Task material START

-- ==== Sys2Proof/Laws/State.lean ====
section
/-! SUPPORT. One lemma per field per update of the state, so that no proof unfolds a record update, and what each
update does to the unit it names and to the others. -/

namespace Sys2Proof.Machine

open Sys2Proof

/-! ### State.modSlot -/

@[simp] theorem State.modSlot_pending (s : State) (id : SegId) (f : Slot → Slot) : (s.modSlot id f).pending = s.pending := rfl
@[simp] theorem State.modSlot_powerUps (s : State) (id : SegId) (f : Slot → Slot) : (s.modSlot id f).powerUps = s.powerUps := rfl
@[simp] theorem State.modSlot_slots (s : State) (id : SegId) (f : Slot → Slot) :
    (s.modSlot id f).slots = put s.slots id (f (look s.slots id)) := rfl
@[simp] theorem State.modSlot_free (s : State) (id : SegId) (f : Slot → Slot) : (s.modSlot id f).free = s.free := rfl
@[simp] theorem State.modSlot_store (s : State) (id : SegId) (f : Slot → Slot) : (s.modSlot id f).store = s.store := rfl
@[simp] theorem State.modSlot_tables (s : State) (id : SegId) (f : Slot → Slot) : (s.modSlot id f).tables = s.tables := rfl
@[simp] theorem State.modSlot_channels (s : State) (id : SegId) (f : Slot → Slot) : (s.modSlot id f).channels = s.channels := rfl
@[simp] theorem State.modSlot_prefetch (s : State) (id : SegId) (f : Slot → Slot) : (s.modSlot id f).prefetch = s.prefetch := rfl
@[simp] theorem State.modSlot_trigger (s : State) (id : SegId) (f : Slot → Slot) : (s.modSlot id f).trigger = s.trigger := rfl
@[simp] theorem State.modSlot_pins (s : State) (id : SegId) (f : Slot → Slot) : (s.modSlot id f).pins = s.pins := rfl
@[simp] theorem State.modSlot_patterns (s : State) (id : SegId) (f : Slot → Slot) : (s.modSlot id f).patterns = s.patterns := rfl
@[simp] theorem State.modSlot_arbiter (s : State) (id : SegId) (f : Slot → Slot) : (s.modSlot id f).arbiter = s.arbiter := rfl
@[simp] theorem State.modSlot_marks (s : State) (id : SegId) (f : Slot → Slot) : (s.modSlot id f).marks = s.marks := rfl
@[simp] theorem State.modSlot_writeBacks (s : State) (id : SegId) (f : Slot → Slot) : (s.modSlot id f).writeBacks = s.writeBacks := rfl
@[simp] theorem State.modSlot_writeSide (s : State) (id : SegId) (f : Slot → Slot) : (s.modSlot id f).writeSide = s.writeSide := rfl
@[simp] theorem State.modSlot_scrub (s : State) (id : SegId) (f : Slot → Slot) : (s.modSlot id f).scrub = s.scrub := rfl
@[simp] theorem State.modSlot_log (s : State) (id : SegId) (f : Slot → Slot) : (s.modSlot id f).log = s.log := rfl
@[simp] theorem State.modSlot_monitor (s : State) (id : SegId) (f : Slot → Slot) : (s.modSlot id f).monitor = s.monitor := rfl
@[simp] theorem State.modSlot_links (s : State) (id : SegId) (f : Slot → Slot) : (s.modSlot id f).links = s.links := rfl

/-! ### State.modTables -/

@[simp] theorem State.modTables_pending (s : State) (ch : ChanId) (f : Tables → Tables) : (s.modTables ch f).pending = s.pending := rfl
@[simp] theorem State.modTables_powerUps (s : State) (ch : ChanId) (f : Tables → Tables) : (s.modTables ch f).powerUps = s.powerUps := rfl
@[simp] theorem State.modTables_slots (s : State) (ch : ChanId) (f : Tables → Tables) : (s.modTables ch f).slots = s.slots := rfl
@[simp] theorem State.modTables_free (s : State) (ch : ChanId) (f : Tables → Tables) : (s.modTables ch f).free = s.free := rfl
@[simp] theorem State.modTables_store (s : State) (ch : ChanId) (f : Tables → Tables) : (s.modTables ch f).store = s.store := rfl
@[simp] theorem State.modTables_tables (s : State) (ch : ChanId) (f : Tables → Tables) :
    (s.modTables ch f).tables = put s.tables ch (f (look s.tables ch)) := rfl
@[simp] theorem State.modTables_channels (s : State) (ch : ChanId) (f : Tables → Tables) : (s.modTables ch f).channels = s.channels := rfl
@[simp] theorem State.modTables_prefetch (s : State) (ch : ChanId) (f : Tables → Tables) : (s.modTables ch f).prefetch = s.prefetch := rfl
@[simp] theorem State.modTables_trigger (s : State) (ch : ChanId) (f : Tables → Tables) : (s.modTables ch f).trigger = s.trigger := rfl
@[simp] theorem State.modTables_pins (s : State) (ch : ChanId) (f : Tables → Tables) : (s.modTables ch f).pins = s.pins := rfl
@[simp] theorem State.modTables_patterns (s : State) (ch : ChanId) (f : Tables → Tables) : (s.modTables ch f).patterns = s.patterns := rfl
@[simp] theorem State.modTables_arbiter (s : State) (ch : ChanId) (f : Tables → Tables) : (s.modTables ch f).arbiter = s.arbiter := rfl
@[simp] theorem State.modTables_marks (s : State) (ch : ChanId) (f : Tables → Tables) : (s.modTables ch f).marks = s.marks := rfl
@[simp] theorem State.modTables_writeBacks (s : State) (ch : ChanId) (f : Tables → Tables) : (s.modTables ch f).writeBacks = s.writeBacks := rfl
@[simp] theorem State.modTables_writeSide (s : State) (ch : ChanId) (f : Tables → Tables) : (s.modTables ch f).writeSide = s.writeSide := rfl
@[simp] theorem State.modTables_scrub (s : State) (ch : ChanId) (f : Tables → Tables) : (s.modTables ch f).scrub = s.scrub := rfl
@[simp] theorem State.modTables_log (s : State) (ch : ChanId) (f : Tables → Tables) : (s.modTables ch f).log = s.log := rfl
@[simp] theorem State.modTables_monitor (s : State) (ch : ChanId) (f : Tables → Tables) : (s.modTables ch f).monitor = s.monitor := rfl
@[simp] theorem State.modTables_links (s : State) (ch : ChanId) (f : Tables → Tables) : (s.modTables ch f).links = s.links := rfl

Task material END
Task material START

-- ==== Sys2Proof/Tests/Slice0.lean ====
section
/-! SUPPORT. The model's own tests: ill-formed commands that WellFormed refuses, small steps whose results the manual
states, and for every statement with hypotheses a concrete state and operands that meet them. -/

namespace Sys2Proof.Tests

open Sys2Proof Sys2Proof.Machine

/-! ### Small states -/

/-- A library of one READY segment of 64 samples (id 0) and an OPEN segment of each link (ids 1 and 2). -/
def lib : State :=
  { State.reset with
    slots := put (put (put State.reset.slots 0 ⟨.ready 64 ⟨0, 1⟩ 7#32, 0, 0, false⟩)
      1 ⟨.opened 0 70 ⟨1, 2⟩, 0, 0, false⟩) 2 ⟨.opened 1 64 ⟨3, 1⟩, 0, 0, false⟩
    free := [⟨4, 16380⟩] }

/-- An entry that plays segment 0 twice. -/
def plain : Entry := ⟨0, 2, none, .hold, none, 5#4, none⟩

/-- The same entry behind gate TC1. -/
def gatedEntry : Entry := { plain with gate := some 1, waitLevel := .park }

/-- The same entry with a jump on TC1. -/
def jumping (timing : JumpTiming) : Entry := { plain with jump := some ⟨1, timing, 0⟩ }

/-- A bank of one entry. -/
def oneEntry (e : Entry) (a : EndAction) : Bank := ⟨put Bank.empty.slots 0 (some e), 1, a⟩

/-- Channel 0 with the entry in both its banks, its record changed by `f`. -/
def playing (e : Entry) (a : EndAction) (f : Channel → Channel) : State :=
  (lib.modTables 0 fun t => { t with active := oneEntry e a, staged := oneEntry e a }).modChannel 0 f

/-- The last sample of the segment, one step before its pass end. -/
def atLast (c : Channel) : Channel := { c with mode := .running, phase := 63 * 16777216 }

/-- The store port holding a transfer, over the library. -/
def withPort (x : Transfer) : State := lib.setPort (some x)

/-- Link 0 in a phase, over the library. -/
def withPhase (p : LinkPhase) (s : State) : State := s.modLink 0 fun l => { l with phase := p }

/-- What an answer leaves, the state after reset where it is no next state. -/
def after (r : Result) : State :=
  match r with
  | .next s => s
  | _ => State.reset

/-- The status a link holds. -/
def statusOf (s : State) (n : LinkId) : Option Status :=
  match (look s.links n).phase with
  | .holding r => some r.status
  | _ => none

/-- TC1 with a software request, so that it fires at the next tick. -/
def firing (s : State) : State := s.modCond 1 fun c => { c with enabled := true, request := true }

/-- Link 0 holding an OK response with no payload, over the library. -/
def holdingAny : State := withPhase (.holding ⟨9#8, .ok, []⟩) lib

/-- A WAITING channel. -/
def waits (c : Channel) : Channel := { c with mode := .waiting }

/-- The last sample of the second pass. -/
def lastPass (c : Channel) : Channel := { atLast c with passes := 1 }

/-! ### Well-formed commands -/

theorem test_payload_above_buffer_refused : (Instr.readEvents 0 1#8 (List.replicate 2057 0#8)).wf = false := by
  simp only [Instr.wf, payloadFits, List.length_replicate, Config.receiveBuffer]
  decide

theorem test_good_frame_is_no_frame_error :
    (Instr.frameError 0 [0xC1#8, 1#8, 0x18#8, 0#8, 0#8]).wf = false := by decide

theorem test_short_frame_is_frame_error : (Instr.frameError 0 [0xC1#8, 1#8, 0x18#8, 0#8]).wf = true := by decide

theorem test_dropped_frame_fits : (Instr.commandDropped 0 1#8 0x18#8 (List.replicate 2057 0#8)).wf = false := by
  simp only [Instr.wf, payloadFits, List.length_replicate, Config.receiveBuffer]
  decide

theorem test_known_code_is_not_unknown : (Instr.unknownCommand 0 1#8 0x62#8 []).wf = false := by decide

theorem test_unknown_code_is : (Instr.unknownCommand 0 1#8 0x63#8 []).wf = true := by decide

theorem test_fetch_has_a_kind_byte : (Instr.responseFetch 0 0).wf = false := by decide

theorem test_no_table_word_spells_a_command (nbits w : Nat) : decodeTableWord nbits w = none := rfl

Task material END
Task material START

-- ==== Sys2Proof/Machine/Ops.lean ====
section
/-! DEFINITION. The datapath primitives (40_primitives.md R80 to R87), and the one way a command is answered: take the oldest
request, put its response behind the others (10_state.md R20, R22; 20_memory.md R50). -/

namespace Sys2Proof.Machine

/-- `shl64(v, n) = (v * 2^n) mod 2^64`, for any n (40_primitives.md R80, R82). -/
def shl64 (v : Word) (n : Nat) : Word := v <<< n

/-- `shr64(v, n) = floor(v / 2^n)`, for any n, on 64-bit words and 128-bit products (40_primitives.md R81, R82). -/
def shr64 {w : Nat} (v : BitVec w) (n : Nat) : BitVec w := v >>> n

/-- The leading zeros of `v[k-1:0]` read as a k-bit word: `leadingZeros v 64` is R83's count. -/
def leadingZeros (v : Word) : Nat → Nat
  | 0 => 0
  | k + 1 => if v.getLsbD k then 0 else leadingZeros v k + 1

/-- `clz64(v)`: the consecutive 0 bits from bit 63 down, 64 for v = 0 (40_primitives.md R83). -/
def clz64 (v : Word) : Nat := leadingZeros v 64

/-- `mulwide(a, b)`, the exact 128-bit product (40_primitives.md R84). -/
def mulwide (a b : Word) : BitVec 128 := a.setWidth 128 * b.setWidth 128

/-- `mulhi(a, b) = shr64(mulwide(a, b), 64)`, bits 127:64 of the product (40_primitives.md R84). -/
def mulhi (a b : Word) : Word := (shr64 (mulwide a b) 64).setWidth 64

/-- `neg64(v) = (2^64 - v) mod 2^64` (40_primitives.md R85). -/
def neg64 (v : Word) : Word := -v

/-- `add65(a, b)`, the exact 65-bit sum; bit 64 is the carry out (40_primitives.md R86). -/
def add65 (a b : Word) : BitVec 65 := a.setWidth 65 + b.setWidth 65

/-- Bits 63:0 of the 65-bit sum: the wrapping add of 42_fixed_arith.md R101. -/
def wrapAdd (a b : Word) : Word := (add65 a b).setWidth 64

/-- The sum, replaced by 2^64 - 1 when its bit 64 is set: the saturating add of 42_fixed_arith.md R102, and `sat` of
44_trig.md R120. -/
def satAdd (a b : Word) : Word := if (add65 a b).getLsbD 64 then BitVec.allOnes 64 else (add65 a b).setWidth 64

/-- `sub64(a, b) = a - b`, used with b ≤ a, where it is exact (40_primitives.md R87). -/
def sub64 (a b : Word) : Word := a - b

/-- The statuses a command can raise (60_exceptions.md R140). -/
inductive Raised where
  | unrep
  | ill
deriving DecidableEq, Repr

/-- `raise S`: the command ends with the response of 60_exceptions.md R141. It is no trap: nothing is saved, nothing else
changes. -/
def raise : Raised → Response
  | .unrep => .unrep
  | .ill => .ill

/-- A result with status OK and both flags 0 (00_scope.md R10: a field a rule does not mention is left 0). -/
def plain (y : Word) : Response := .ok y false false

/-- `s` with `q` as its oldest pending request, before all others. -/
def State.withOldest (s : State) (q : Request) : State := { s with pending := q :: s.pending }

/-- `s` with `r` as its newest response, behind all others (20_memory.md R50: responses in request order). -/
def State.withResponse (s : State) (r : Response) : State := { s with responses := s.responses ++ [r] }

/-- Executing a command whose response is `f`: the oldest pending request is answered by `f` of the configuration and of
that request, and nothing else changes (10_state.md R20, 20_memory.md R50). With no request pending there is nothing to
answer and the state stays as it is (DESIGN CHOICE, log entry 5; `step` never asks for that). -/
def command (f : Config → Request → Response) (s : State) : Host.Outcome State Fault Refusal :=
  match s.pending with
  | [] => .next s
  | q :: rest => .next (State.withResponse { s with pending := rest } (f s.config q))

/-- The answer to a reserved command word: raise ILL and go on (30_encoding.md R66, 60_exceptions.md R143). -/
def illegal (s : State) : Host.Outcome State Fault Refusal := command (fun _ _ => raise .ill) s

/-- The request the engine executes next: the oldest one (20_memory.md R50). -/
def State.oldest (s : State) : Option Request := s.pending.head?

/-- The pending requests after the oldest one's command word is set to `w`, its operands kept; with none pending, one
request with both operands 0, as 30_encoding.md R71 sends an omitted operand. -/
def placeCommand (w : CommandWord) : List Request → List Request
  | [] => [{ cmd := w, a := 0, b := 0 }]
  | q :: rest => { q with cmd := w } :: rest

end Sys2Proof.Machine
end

Task material END

#### Your task
In the entries above, the lines between the one holding "-- ==== Sys2Proof/Laws/State.lean" and the one holding "id f).pending = s.pending := rfl", inclusive, are to be printed exactly as written, and those alone.

#### Response area
-- ==== Sys2Proof/Laws/State.lean ====
section
/-! SUPPORT. One lemma per field per update of the state, so that no proof unfolds a record update, and what each
update does to the unit it names and to the others. -/

namespace Sys2Proof.Machine

open Sys2Proof

/-! ### State.modSlot -/

@[simp] theorem State.modSlot_pending (s : State) (id : SegId) (f : Slot → Slot) : (s.modSlot id f).pending = s.pending := rfl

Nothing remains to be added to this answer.